• MATERIAL SHOWN:
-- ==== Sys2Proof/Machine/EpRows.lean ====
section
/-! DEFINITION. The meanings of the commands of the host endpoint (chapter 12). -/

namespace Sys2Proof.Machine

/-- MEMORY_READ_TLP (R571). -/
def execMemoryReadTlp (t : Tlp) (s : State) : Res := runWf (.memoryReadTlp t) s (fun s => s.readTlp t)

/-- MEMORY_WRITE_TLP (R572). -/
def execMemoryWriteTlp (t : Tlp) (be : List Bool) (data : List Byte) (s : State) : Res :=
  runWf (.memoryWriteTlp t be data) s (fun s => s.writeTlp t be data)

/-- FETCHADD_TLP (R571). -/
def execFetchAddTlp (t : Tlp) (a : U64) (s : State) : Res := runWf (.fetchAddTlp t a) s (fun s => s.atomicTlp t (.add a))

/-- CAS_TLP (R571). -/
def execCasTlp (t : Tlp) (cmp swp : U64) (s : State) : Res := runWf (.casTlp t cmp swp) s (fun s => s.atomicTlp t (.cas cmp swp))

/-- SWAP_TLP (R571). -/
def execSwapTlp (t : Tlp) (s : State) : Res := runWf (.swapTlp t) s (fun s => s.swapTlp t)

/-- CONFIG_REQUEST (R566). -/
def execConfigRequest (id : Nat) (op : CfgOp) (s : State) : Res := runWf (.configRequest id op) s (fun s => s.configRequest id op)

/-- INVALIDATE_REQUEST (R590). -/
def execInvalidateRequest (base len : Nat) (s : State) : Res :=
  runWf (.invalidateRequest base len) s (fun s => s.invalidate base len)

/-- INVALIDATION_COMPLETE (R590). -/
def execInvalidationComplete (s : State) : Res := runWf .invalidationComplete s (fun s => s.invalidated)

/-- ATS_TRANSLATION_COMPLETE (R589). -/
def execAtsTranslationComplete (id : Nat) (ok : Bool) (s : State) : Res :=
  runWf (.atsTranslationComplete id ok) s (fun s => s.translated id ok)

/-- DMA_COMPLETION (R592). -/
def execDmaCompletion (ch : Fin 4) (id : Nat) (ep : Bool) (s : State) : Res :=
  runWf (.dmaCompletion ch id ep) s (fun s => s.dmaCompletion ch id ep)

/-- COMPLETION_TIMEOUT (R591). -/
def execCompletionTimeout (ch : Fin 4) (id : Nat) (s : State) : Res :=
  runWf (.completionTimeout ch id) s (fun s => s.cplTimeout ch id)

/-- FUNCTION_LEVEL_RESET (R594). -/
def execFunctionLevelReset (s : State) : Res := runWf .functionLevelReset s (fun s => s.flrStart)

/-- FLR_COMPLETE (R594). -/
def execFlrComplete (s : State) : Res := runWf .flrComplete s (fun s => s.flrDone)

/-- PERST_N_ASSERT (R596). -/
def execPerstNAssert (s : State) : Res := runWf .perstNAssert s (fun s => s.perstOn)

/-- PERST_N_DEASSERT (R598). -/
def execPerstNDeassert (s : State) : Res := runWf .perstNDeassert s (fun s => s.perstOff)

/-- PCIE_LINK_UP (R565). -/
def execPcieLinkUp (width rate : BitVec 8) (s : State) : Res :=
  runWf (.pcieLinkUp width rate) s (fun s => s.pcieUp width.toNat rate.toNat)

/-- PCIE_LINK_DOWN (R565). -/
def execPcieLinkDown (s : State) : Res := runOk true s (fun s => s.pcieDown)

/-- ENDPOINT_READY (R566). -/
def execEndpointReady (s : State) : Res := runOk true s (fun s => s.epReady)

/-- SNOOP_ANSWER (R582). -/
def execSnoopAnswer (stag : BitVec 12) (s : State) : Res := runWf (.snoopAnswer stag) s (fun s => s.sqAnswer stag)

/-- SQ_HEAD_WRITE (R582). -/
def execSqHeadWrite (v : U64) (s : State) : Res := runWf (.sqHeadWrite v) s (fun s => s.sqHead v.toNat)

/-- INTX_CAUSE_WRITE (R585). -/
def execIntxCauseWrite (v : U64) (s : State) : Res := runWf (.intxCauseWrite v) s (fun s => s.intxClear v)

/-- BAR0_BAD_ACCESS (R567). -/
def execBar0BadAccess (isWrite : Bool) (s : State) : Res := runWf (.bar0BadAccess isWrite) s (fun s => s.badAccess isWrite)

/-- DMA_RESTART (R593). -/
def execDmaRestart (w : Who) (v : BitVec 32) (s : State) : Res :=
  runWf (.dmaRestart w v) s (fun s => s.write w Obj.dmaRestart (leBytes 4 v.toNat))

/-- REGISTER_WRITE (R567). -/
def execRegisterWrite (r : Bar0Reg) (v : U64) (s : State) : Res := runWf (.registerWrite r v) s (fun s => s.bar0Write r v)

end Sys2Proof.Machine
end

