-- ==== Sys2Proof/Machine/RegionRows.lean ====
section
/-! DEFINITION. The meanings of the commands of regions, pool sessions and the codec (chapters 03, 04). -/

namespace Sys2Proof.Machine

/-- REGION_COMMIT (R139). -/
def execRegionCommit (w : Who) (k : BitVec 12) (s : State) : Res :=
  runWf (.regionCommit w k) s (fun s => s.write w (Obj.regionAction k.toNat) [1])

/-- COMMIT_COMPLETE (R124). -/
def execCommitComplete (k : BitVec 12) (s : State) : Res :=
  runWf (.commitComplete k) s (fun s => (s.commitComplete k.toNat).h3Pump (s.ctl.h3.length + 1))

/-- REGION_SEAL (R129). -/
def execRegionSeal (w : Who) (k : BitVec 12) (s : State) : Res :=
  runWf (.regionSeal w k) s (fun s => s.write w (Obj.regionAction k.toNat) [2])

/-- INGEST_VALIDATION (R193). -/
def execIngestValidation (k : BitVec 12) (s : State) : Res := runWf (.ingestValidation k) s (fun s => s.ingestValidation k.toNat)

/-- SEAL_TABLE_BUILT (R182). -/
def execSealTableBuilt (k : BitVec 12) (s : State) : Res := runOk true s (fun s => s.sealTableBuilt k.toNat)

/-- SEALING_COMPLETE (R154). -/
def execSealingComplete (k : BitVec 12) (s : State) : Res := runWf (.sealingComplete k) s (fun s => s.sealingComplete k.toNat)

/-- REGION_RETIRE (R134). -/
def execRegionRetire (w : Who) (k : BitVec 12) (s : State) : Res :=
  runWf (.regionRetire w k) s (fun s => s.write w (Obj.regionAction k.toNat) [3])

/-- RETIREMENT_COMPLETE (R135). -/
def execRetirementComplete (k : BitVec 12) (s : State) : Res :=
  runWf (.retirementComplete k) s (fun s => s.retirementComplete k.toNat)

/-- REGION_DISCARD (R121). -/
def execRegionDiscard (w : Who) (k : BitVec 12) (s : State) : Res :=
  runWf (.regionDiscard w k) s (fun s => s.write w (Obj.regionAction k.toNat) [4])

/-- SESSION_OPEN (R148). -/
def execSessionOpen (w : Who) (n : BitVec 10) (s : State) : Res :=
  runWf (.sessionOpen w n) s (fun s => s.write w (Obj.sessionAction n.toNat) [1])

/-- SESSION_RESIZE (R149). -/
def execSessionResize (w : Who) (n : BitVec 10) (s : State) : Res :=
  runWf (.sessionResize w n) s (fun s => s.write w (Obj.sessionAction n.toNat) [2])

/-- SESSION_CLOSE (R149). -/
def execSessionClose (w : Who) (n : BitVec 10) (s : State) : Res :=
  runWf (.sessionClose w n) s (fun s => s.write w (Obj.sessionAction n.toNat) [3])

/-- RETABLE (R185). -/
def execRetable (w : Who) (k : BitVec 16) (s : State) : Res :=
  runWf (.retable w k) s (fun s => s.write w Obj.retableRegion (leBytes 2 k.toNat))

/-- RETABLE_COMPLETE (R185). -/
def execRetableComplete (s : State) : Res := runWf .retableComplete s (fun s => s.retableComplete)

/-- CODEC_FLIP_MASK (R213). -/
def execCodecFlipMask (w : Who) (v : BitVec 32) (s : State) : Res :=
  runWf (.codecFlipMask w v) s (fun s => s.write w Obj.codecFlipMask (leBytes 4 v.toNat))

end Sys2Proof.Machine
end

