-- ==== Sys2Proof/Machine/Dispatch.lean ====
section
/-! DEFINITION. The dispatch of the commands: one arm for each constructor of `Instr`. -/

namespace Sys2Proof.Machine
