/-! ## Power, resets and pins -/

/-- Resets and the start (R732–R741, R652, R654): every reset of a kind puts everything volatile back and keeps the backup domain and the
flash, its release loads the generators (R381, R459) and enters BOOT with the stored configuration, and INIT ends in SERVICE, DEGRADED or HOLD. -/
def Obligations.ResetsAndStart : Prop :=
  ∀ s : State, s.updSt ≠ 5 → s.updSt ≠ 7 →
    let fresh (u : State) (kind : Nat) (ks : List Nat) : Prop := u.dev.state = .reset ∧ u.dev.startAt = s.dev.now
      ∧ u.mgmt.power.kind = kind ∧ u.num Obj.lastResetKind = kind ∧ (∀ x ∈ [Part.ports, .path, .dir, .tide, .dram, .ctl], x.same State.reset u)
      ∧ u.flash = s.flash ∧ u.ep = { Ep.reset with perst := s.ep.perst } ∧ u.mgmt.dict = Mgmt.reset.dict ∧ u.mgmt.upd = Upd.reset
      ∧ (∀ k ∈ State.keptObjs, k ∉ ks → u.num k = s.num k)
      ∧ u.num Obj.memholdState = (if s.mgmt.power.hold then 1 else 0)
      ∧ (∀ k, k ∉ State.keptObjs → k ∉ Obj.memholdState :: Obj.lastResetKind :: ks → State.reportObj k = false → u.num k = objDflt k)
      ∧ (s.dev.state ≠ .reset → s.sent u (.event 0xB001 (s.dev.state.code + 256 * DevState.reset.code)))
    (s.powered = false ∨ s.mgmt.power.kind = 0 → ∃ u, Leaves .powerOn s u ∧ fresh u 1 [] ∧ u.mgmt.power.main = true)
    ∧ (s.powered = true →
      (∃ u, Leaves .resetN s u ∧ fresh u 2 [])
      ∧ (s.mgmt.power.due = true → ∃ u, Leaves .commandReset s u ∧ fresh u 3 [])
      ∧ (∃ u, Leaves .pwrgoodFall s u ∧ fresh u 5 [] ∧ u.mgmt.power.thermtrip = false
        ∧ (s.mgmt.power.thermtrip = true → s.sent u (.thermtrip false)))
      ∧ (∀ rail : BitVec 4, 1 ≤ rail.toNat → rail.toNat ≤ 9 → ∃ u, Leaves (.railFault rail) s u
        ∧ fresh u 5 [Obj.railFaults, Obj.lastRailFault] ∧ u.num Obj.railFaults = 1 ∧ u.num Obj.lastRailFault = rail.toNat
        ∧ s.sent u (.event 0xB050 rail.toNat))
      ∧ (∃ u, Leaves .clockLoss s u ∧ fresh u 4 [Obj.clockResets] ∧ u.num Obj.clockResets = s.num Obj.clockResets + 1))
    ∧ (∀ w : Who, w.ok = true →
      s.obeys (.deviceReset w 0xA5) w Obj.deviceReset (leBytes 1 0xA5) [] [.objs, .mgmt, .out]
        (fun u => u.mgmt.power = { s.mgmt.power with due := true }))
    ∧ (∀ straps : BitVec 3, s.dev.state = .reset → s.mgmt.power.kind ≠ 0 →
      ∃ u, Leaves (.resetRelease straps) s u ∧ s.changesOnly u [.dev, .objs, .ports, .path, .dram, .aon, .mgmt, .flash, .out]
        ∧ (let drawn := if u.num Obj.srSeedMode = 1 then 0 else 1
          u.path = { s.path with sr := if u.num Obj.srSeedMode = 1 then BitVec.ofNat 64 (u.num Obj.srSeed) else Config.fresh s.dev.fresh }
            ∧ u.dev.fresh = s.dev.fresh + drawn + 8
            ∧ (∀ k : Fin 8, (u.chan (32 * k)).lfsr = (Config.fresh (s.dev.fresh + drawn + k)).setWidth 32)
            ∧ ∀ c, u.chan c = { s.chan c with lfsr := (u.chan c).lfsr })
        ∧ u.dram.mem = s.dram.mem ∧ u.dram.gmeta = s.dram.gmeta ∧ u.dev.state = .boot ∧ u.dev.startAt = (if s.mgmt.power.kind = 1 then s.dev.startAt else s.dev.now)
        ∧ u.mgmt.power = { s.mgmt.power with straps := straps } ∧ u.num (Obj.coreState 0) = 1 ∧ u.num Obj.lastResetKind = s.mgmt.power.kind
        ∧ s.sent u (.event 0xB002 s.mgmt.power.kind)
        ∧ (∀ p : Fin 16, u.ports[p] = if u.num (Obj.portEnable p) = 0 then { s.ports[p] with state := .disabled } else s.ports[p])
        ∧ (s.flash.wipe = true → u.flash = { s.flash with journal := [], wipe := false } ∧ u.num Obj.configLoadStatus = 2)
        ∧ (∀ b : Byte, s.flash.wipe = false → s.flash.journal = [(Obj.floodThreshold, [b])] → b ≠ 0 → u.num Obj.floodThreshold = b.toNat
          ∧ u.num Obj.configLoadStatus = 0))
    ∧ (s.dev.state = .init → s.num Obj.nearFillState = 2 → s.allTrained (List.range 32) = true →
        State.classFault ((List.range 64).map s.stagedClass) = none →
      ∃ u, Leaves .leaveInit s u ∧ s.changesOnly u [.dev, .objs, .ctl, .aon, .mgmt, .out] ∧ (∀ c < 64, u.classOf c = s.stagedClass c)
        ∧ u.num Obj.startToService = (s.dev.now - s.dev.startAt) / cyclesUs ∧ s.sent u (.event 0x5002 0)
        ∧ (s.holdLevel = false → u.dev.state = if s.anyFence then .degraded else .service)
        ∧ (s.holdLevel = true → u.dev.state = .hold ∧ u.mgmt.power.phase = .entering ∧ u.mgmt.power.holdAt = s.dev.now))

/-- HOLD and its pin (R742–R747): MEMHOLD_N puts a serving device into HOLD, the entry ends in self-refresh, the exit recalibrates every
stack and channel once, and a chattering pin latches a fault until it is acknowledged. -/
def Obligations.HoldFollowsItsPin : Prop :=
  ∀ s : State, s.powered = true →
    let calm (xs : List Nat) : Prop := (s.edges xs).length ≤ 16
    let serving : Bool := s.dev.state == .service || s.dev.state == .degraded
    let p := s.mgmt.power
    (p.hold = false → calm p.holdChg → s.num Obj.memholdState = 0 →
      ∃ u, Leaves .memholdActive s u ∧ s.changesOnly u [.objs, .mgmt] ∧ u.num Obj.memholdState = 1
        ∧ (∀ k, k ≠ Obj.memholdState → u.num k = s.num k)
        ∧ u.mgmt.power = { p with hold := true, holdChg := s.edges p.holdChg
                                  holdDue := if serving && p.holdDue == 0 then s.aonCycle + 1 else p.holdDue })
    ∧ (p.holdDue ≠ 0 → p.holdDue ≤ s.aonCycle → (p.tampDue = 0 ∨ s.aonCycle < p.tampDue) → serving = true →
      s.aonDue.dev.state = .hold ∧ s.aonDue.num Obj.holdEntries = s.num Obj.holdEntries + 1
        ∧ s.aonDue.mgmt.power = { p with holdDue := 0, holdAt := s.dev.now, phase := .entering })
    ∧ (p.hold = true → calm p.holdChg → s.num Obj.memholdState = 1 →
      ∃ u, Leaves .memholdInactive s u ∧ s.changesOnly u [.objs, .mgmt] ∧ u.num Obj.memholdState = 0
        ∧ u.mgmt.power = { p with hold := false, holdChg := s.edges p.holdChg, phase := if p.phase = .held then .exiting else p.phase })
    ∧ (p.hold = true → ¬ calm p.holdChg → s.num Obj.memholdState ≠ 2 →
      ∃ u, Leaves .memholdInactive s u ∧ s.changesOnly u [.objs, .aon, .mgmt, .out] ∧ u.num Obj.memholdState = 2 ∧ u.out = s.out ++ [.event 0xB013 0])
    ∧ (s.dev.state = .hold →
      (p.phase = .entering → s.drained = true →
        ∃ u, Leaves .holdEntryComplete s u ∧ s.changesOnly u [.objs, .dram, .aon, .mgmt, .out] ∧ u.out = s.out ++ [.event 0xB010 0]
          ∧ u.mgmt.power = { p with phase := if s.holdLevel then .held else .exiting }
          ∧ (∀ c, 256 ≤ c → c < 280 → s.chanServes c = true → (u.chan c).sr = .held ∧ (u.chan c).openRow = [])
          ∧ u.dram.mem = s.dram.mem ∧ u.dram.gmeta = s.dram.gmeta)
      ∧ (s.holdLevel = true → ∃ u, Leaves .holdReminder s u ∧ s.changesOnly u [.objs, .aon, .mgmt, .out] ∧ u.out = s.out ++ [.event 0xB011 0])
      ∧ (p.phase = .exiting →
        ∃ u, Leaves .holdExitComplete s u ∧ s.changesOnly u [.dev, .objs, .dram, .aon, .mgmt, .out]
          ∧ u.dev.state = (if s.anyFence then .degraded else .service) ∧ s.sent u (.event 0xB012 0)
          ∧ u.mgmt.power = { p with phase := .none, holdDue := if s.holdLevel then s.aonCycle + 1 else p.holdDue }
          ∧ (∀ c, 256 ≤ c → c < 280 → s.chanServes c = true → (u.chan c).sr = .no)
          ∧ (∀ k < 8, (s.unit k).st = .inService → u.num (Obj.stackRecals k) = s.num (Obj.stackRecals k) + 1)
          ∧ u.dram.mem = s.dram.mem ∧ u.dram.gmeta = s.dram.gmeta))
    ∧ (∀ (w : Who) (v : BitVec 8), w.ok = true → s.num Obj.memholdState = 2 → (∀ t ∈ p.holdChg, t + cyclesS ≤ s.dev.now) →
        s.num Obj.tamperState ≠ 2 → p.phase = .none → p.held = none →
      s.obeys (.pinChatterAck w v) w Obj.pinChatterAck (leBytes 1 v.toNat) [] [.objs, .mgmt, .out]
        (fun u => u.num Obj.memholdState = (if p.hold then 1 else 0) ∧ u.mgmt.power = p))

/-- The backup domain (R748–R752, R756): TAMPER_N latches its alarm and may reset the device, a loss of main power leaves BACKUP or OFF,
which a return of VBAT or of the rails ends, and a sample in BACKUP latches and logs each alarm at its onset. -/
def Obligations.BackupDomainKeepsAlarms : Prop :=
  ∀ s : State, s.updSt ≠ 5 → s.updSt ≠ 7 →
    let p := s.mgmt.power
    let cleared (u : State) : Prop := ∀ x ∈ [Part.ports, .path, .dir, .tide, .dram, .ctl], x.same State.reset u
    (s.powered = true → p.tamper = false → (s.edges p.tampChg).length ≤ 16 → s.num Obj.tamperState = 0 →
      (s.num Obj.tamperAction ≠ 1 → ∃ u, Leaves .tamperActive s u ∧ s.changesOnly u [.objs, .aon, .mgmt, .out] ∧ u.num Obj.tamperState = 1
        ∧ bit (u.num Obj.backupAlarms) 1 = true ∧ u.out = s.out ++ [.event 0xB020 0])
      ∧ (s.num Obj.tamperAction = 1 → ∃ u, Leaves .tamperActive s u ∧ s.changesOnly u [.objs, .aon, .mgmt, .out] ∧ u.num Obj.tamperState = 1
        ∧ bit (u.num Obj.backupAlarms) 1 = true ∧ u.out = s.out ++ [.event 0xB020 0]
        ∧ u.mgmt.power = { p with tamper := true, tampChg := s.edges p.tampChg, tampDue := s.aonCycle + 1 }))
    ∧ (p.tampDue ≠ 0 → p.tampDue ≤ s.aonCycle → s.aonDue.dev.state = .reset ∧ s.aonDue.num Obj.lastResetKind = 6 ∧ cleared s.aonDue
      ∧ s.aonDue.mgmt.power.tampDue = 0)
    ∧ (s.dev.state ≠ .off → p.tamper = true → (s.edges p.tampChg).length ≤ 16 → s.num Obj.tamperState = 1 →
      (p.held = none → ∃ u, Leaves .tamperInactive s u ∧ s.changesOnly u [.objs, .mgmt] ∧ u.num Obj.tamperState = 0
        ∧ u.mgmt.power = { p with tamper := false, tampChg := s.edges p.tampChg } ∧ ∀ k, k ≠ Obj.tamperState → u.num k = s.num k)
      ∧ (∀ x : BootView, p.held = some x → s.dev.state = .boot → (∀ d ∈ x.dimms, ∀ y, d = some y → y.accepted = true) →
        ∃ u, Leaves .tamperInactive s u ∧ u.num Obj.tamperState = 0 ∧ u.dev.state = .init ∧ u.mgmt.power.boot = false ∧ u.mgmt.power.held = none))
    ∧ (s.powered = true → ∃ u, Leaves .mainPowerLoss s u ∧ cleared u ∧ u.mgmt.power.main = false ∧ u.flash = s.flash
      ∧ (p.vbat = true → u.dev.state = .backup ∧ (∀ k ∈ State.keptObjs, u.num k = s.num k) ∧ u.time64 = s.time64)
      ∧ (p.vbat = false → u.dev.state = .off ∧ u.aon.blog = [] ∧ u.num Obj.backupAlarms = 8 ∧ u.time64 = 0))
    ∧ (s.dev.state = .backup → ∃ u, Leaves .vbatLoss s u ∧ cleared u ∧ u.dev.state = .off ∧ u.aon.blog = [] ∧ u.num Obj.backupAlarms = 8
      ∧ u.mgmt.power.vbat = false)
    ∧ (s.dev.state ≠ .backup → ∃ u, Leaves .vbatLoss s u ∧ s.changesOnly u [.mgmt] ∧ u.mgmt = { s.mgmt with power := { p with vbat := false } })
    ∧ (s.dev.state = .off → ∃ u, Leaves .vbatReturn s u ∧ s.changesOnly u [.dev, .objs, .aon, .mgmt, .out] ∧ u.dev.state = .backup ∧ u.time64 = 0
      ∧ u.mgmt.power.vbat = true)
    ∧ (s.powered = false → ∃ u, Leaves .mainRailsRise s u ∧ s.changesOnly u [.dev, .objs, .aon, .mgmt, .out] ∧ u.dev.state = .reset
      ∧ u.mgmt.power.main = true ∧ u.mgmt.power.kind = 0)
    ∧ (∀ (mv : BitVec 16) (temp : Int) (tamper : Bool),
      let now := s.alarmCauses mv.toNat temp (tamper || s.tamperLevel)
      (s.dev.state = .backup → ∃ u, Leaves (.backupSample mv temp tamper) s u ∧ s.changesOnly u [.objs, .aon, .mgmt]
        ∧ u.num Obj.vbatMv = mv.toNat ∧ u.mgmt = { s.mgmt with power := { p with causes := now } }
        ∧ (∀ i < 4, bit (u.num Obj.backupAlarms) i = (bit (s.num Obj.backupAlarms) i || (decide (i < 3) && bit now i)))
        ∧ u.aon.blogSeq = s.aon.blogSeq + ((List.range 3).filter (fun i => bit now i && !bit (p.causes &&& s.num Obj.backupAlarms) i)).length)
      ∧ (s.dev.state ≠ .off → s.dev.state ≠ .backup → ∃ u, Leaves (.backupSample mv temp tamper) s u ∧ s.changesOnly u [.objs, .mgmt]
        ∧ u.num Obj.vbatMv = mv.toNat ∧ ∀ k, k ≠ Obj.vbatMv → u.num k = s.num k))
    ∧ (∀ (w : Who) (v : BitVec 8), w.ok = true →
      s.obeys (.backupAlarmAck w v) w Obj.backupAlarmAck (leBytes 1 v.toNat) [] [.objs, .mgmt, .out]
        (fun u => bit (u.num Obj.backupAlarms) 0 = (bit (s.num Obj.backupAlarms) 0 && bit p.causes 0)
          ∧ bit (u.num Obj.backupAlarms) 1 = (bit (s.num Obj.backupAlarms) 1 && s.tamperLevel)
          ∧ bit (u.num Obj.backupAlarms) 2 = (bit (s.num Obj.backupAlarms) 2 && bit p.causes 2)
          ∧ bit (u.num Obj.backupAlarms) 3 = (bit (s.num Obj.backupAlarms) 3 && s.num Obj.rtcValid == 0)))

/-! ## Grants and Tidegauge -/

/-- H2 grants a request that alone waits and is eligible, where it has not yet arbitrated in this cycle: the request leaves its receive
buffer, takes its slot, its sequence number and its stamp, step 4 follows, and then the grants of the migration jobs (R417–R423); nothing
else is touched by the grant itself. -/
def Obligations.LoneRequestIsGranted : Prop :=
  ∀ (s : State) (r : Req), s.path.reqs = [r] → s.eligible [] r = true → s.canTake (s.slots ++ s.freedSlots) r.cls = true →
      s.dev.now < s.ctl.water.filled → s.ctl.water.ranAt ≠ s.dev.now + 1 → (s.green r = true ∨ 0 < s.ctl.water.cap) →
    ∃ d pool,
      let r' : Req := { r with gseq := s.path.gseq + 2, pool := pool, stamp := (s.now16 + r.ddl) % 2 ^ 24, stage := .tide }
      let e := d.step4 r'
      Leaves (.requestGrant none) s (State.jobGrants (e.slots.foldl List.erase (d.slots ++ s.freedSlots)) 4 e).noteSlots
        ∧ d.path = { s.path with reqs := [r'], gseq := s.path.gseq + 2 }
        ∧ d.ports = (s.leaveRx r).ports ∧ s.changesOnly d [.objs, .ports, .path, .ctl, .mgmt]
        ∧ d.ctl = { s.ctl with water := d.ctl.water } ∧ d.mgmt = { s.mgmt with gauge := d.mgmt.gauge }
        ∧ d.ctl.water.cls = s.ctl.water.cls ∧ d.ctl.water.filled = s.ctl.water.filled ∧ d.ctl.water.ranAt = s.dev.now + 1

• ASSIGNED TASK: The range begins at the line containing "buffer, takes its" and ends at the last line of the entries; reproduce it exactly.

• ANSWER TO THE EXERCISE:
buffer, takes its slot, its sequence number and its stamp, step 4 follows, and then the grants of the migration jobs (R417–R423); nothing
else is touched by the grant itself. -/
def Obligations.LoneRequestIsGranted : Prop :=
  ∀ (s : State) (r : Req), s.path.reqs = [r] → s.eligible [] r = true → s.canTake (s.slots ++ s.freedSlots) r.cls = true →
      s.dev.now < s.ctl.water.filled → s.ctl.water.ranAt ≠ s.dev.now + 1 → (s.green r = true ∨ 0 < s.ctl.water.cap) →
    ∃ d pool,
      let r' : Req := { r with gseq := s.path.gseq + 2, pool := pool, stamp := (s.now16 + r.ddl) % 2 ^ 24, stage := .tide }
      let e := d.step4 r'
      Leaves (.requestGrant none) s (State.jobGrants (e.slots.foldl List.erase (d.slots ++ s.freedSlots)) 4 e).noteSlots
        ∧ d.path = { s.path with reqs := [r'], gseq := s.path.gseq + 2 }
        ∧ d.ports = (s.leaveRx r).ports ∧ s.changesOnly d [.objs, .ports, .path, .ctl, .mgmt]
        ∧ d.ctl = { s.ctl with water := d.ctl.water } ∧ d.mgmt = { s.mgmt with gauge := d.mgmt.gauge }
        ∧ d.ctl.water.cls = s.ctl.water.cls ∧ d.ctl.water.filled = s.ctl.water.filled ∧ d.ctl.water.ranAt = s.dev.now + 1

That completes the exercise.